[Photo via BoweryBoogie]
1) 264 Bowery.
Before sitting empty for a few years, 264 Bowery was home to the Lenny Kravitz-Denzel Washington-backed bold-faced-named club Kos. As New York magazine noted, Kos had a plush room dubbed the "Kitty Box," where the likes of Bruce Willis, P. Diddy and Steven Tyler could hobnob. So it was loud and exclusive.
Anyway! The six principals aiming to open an eatery here are well-aware of the noisy past at this address. Which is why the group said they'd be a "neighborhood-friendly restaurant" and "we want to be open to our neighbors." And no velvet ropes! The concept: "Seasonal tapas." And they'd be open 5 p.m. to 2 a.m. Sunday-Thursday; 5 p.m.-3:30 a.m. Friday and Saturday. The place would seat 48, with another 13 at the bar. The group hasn't decided on a name yet. The current working name is Bowery Row.
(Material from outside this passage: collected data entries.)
-- ==== Sys2Proof/Machine/PortReads.lean ====
section
/-! DEFINITION. Transactions of the station port (R179): their beginning, the clocking of a read's data bits,
and the release of select; the read commands (R182 to R185, R189, R191), TRANSACTION_FRAME, and WRITE
ENABLES (R188). A read may stay open from one command to the next, so that events fall between its
bits (log entry 2). -/

namespace Sys2Proof.Machine

/-! ### What a read fixes at its beginning -/

/-- The part entry image READ MAGAZINE shifts out at this station (R181, R185). -/
def State.magazineImage (s : State) (index : Byte) : List Byte :=
  if s.hasMagazine then (s.partAt index).getD (emptyImage 6) else emptyImage 6

/-- The image a read fixes when its last argument byte completes (R179); READ JOURNAL copies its entries
one by one (R191). -/
def State.imageOf (s : State) : PortRead → List Byte
  | .status => s.statusImage
  | .latches => latchImage s.port.latches
  | .journal => []
  | .record list index => (s.recordAt list index).getD (emptyImage 28)
  | .magazine index => s.magazineImage index

/-- The result READ MAGAZINE writes: REFUSED_STATE at another role, then REFUSED_RANGE (R181, R185). -/
def State.magazineResult (s : State) (index : Byte) : Option PortResult :=
  if ¬ s.hasMagazine then some .refusedState
  else if (s.partAt index).isSome then none
  else some .refusedRange

/-- The result that the release of a read writes: none for an accepted one (R180); READ RECORD is refused
REFUSED_RANGE where no record is named (R184). -/
def State.refusalOf (s : State) : PortRead → Option PortResult
  | .status | .latches | .journal => none
  | .record list index => if (s.recordAt list index).isSome then none else some .refusedRange
  | .magazine index => s.magazineResult index

/-! ### The release of select, and the beginning of a transaction -/

/-- The last command result once select is released (R179, R180, R183): FRAME for a read released within a
byte, else the refusal of the read or of the WATCH, if any. -/
def PortUnit.resultAtRelease (p : PortUnit) : PortResult :=
  match p.reading with
  | some r => if r.bits % 8 ≠ 0 then .frame else r.refusal.getD p.result
  | none => if p.watch.any fun b => (watchSelector b).isNone then .refusedRange else p.result

/-- Select is released: the transaction in progress, if any, ends (R179). -/
def State.releasePort (s : State) : State :=
  { s with port.watch := none, port.reading := none, port.result := s.port.resultAtRelease }

/-- A transaction begins: one still open has been released before it, and nothing has been shifted out. -/
def State.openPort (s : State) : State := { s.releasePort with port.dataOut := [] }

/-- A read begins (R179): its image and its refusal are fixed, and READ LATCHES takes its snapshot, which
lowers every set-since-snapshot mark (R189). That a READ RECORD or READ MAGAZINE is refused is judged with the
image, at the index byte, though its result is written at the release (log entry 49). -/
def State.beginRead (c : PortRead) (s : State) : State :=
  let s1 := s.openPort
  { s1 with
    port.since := if c = .latches then Vector.replicate 17 false else s1.port.since
    port.reading := some
      { command := c, image := s1.imageOf c, bits := 0, refusal := s1.refusalOf c
        snapshot := s1.port.latches, copied := false } }

/-! ### Clocking data bits -/

/-- The bits of an image in the order in which they go out, each byte most significant bit first (R179). -/
def imageBits (image : List Byte) : List Bool := image.flatMap byteBits

/-- `n` more bits of a fixed image go out; bits beyond its end are zero (R179). -/
def PortUnit.shift (n : Nat) (r : Reading) (p : PortUnit) : PortUnit :=
  let total := r.bits + n
  { p with
    dataOut := (imageBits r.image ++ List.replicate total false).take total
    reading := some { r with bits := total } }

/-- `n` more bits of the latch image go out; its last bit clears every latch set in the snapshot whose
set-since-snapshot mark is still lowered (R189). -/
def PortUnit.shiftLatches (n : Nat) (r : Reading) (p : PortUnit) : PortUnit :=
  if r.bits < 24 ∧ 24 ≤ r.bits + n then
    { p.shift n r with
      latches := Vector.ofFn fun k => p.latches[k] && !(r.snapshot[k] && !p.since[k]) }
  else p.shift n r

/-- The head of the journal is copied into the port's output, or the empty image where there is none
(R191). -/
def Reading.copyHead (journal : List JournalEntry) (r : Reading) : Reading :=
  match journal with
  | [] => { r with image := emptyImage 8, copied := false }
  | e :: _ => { r with image := journalImage e, copied := true }

/-- `n` more bits of one journal entry go out, at most to its end: its copy is taken as its first byte
begins, and its last bit removes the head of the journal if that is still the entry copied (R191). -/
def PortUnit.shiftEntry (n : Nat) (r : Reading) (p : PortUnit) : PortUnit :=
  let at_ := r.bits % 64
  let c := if at_ = 0 then r.copyHead p.journal else r
  let ends := at_ + n = 64
  { p with
    dataOut := p.dataOut ++ ((imageBits c.image).drop at_).take n
    journal := if ends ∧ c.copied then p.journal.drop 1 else p.journal
    reading := some { c with bits := r.bits + n, copied := c.copied && !ends } }

/-- `n` more bits of READ JOURNAL go out, entry by entry; `fuel` bounds the number of entries. -/
def PortUnit.shiftJournal (fuel n : Nat) (p : PortUnit) : PortUnit :=
  match fuel, p.reading with
  | 0, _ | _, none => p
  | k + 1, some r =>
    if n = 0 then p
    else
      let now := min n (64 - r.bits % 64)
      (p.shiftEntry now r).shiftJournal k (n - now)

/-- `n` more data bits of the read in progress are clocked. -/
def PortUnit.clock (n : Nat) (p : PortUnit) : PortUnit :=
  match p.reading with
  | none => p
  | some r =>
    match r.command with
    | .latches => p.shiftLatches n r
    | .journal => p.shiftJournal (n / 64 + 2) n
    | .status | .record _ _ | .magazine _ => p.shift n r

/-- The level on the data output between two data bits of a read: that of the bit which the next rising edge
samples (R179). Of a journal entry not yet begun it is the first bit of the head, which is copied as that
bit is clocked (R191, log entry 2). -/
def PortUnit.nextLevel (p : PortUnit) (r : Reading) : Bool :=
  match r.command with
  | .journal =>
    let c := if r.bits % 64 = 0 then r.copyHead p.journal else r
    (imageBits c.image).getD (r.bits % 64) false
  | .status | .latches | .record _ _ | .magazine _ => (imageBits r.image).getD r.bits false

/-- The level of the data output (R179, R183): in a read the next bit of its image, in a WATCH the condition
watched, and low outside both. -/
def State.dataLevel (s : State) : Bool :=
  match s.port.reading with
  | some r => s.port.nextLevel r
  | none => (s.port.watch.bind watchSelector).any s.watched

/-- `n` more data bits of the read in progress are clocked. -/
def State.clockRead (n : Nat) (s : State) : State := { s with port := s.port.clock n }

/-! ### The read commands -/

/-- A read command: it begins its transaction unless that is in progress, clocks its bits, and ends if
select is then released. -/
def State.read (c : PortRead) (bits : Nat) (released : Bool) (s : State) : State :=
  let s1 := if s.port.reading.any fun r => r.command == c then s else s.beginRead c
  let s2 := s1.clockRead bits
  if released then s2.releasePort else s2

/-- STATUS (R182). -/
def execStatus (bits : Nat) (s : State) (released : Bool := true) : Result :=
  .next (s.read .status bits released)

/-- WATCH (R183): the condition its selector names is driven onto the data output until select is released;
a selector naming none is refused at the release. -/
def execWatch (selector : Byte) (s : State) (released : Bool := true) : Result :=
  let s1 : State :=
    if s.port.watch = some selector then s else { s.openPort with port.watch := some selector }
  .next (if released then s1.releasePort else s1)

/-- READ LATCHES (R189). -/
def execReadLatches (bits : Nat) (s : State) (released : Bool := true) : Result :=
  .next (s.read .latches bits released)

/-- READ JOURNAL (R191). -/
def execReadJournal (bits : Nat) (s : State) (released : Bool := true) : Result :=
  .next (s.read .journal bits released)

/-- READ RECORD (R184). -/
def execReadRecord (list index : Byte) (bits : Nat) (s : State) (released : Bool := true) : Result :=
  .next (s.read (.record list index) bits released)

/-- READ MAGAZINE (R185). -/
def execReadMagazine (index : Byte) (bits : Nat) (s : State) (released : Bool := true) : Result :=
  .next (s.read (.magazine index) bits released)

/-! ### Transactions badly framed -/

/-- The read command that the bytes of a transaction begin, with the number of whole data bytes after its
last argument byte (12.2). -/
def namedRead : List Byte → Option (PortRead × Nat)
  | [] => none
  | code :: rest =>
    if code = 0x01 then some (.status, rest.length)
    else if code = 0x03 then some (.latches, rest.length)
    else if code = 0x05 then some (.journal, rest.length)
    else
      match rest with
      | [] => none
      | [a] => if code = 0x07 then some (.magazine a, 0) else none
      | a :: b :: data =>
        if code = 0x07 then some (.magazine a, data.length + 1)
        else if code = 0x06 then some (.record a b, data.length) else none

/-- What a transaction that is released badly framed has done by then: a read has shifted its image and made
its side effects as the bytes went out (R179, R189, R191; log entry 16). -/
def State.brokenRead (bytes : List Byte) (extraBits : Nat) (s : State) : State :=
  match namedRead bytes with
  | some (c, n) => (s.beginRead c).clockRead (8 * n + extraBits)
  | none => s.openPort

/-- TRANSACTION_FRAME (R179): the transaction is discarded and the last command result is FRAME. -/
def execTransactionFrame (bytes : List Byte) (extraBits : Nat) (s : State) : Result :=
  .next ((s.brokenRead bytes extraBits).releasePort.answer .frame)

/-- WRITE ENABLES (R188): latch k in bit k, the groups in bits 0 to 3 and the master enable in bit 7 of
the last byte (12.2); other bits are ignored (R194). -/
def execWriteEnables (latches : BitVec 24) (groupMaster : Byte) (s : State) : Result :=
  let s1 := s.openPort
  .next <| State.answer .accepted
    { s1 with
      port.enables := Vector.ofFn fun k => latches.getLsbD k.val
      port.groups := Vector.ofFn fun g => groupMaster.getLsbD g.val
      port.master := groupMaster.getLsbD 7 }

end Sys2Proof.Machine
end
Three of the principals were on hand for the presentation. They were asked about the hours. They said they wouldn't want to open earlier because there isn't any foot traffic and no one around who'd want to eat. Someone near me suggested the crowds at the New Museum may have another opinion about that. Another person said the people working at the nearby restaurant supply companies may like to have another lunch option. And they'd need to be open late because something about their kind of "seasonal tapas" was the food that groups of four to six would be ordering.
Later, one of the principals mentioned being a destination. But wait, don't you want to be "neighborhood friendly?" He corrected himself, sort of: A neighborhood-friendly destination place.
Several nearby residents spoke out against more noise and bargoers on the Bowery. One resident singled out Keith McNally, saying that he got a free pass from CB2 with Pulino's. McNally promised a neighborhood friendly restaurant. And he put Bar first in the name: Pulino's Bar & Pizzeria.
So, the bottom line (paraphrasing), don't be hoodwinked by slicksters who promise to be neighborhood friendly.
(BoweryBoogie has more on 264 Bowery here.)
2) 348 Bowery
I wrote about this yesterday... I was wrong on a few details, though the proposal is for the first New York branch of Segafredo Zanetti Espresso Café, the Italian-style coffee bar.
I was wrong about the Alexander Duff involved with the proposed cafe. This Alexander Duff, it turns out, was the co-owner of Pacific East in Amagansett and later in Chelsea. (You can read how all that turned out here.) He has partnered with Holly Roberts, who also spoke before CB2. She is involved with High Bar andAspen Social Club, among others.
This is proposed for the current home of Downtown Auto and Tire, which is now on a month-to-month lease.
This would be a Segafredo franchise open starting at 7 a.m., closing at midnight on weekdays; 2 a.m. on weekends. The cafe would hold 74, with another 16 in a patio roughly where the tires are kept now, as it was rather sadly/comically pointed out.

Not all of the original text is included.